Gecikmiş bir "altın sonbahar" güzellemesi
İSMAİL BOY'un kaleminden: Rusya’da yaşayan yabancılar bu ülkenin her mevsimini, severler. Bazılarımız soğuk ve karlı kış günlerinde Dr. Jivago romantizminin etkisinde kalır.
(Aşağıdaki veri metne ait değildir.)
-- ==== Sys2Proof/Tests/Slice0.lean ====
section
/-! SUPPORT. Tests. Each expected value is written out from the manual: its worked sequences, tables and
encodings, as the comments say. The theorems `test_meets_<statement>` show a state and operands that meet the
hypotheses of a statement of Certificates/Slice0/Obligations.lean, clause by clause, at the boundary values. -/

namespace Sys2Proof.Tests

open Sys2Proof.Machine

set_option maxRecDepth 20000
set_option Elab.async false

/-! ## States -/

/-- The state after one command. -/
def after (c : Instr) (s : State) : State :=
  match exec c s with
  | .next t => t
  | .fault _ | .refused _ => s

/-- The octets of the cells waiting for a trunk. -/
def waiting (t : Trunk) (s : State) : List (List Octet) := (s.cells.get t).queue.map Vector.toList

def present (claimMode : ClaimMode) (fallback : Fallback) : Descriptor :=
  { Descriptor.reset with present := true, claimMode := claimMode, fallback := fallback }

def boothOn (installed : Table Bool 3) (outputA : Fin 32) (outputB : Option (Fin 32)) : BoothConfig :=
  { BoothConfig.reset with
    present := true, installed := installed, outputA := outputA, outputB := outputB, gap := 40
    listBase := 12, listLength := 3 }

/-- A hall at work. Booth 6 (slots 18 and 19) is LIVE on channel 3 "ITA", as in section 4.11; booth 8 is DARK,
its P1 (slot 25) signed in and relaying channel 3. Channel 4 (OVERRIDE, SILENCE) and channels 5 (FLOOR) and 7
(PIVOT 3) have no owner. Receiver 1,050,000 is on hire with tag 5 under tariff 2, as in section 8.8. A MIC OFF
is waiting. -/
def hall : State :=
  { State.reset with
    router := { Router.reset with
      descriptors :=
        (((Router.reset.descriptors.set 3
          { present .interlock .floor with code := ⟨9, 20, 1⟩ }).set 4 (present .override .silence)).set
          5 (present .interlock .floor)).set 7 (present .interlock (.pivot 3))
      runtime := Router.reset.runtime.set 3 ⟨some 6, .speaking 18⟩ }
    booths := { BoothController.reset with
      config := (BoothController.reset.config.set 6 (boothOn #v[true, true, false] 3 none)).set 8
        (boothOn #v[true, true, true] 4 (some 7))
      runtime := BoothController.reset.runtime.set 6 ⟨.live 0, .a, true⟩
      consoles :=
        ((BoothController.reset.consoles.set 18 ⟨501, none, .a, false⟩).set 19
          ⟨502, none, .a, false⟩).set 25 ⟨80, some 2, .a, false⟩
      sourceStates :=
        (((BoothController.reset.sourceStates.set 3 .live).set 4 .silence).set 5 .fallbackFloor).set 7
          .fallbackPivot
      pool := BoothController.reset.pool.set 14 (.channel 3) }
    seats := { SeatSelector.reset with receiverCount := SeatSelector.reset.receiverCount.set 5 1 }
    carriers := { CarrierAllocator.reset with
      unitsUsed := 1
      carriers := CarrierAllocator.reset.carriers.set 5 .on
      demand :=
        (((CarrierAllocator.reset.demand.set 3 ⟨true, .standard, .onDemand, 0⟩).set 4
          ⟨true, .standard, .onDemand, 0⟩).set 5 ⟨true, .standard, .onDemand, 1⟩).set 7
          ⟨true, .standard, .onDemand, 0⟩ }
    hire := { HireUnit.reset with
      classes := HireUnit.reset.classes.set 1 ⟨true, 1048576, 65535, true, true, 2, 2, 5⟩
      records := [⟨1050000, 1, 2, .issued, 36000, 1, 5, 5000⟩] }
    meter := { MeterUnit.reset with
      clock := 50400, entries := [⟨80, 0, 0⟩, ⟨501, 2000, 0⟩, ⟨502, 0, 0⟩] }
    charge := { ChargeUnit.reset with
      tariffs := ChargeUnit.reset.tariffs.set 2 ⟨900, 1800, .nearestEven, true, 250, 2000, 5000, 12000⟩ }
    lines := { LineUnit.reset with
      boothOnAir := LineUnit.reset.boothOnAir.set 6 true
      carrierOn := LineUnit.reset.carrierOn.set 5 true }
    pending := [.micOff 18] }

/-- The same hall with booth 6 in another state, and channel 3 as it then stands. -/
def hallWith (h : Handover) : State :=
  { hall with
    router := { hall.router with
      runtime := hall.router.runtime.set 3
        (if h.isDark then ⟨none, .silent⟩ else ⟨some 6, h.restoredVoice 6⟩) }
    booths := { hall.booths with runtime := hall.booths.runtime.set 6 ⟨h, .a, true⟩ }
    lines := { hall.lines with boothOnAir := hall.lines.boothOnAir.set 6 h.onAir } }

def withConsole (k : Fin 48) (c : Console) (s : State) : State :=
  { s with booths := { s.booths with consoles := s.booths.consoles.set k c } }

def withConfig (b : Fin 16) (c : BoothConfig) (s : State) : State :=
  { s with booths := { s.booths with config := s.booths.config.set b c } }

def withChannel (c : Fin 32) (d : Descriptor) (s : State) : State :=
  { s with router := { s.router with descriptors := s.router.descriptors.set c d } }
Bazılarımız bahar ayları ile açılıp saçılan sarı saçları, uzun bacakları ve çıplak kolları hayranlıkla seyretmeyi tercih eder.
Bazılarımız da yaz günlerinin uzunluğuna ve Beyaz Gecelere bakarak mutluluk ve şaşkınlığı birbirine karıştırır.
Beni ise bu ülkenin “Altın Sonbaharına” bayılırım….
Neden mi “Altın Sonbahar”?
Bunun nedenini anlamak için eylül sonunda Rusya’da tren veya otomobil ile bir şehirden başka bir yere seyahat etmeniz gerekir ki o zaman kendi gözlerinizle görüp, nedenini anlayabilesiniz….
Böyle bir bir eylül sonu gece 20.55 treni ile Galiç’e hareket ettim, sabah 06.30 gibi uyandığımda kompartımanın penceresinden gördüğüm manzara karşısında bu ülkeye bir kez daha aşık oldum.
Yol boyu orman içinde ilerliyoruz, zaten Rusya’nın neresinde olursanız olun bir şehirden diğerine gitmek için mutlaka orman geçmek zorundasınız.
Hava soğuk ama gökyüzü yüksek ve güneşli, etrafta göz alabildiğine çam ve beryoza ağaçlar var.
Beryoza bizim ülkemizde pek yetişmiyor, hoş gezdiğim başka memleketlerde de pek gözüme çarpmadı, bizdeki adı galiba “huş”.
Çamların renkleri bu mevsimde pek değişmiyor onlar hep bildiğimiz yeşilliklerini koruyorlar ama beryozalar yeşil, sarı, kahverengi, kızıl ve pembe renklerin hepsini üzerlerinde taşıyorlar.
Sanki her bir yaprak ayrı ayrı boyanmış gibi duruyor…
İnsan bu kadar renk bir arada nasıl barınabiliyor diye hayretler içinde kalıyor.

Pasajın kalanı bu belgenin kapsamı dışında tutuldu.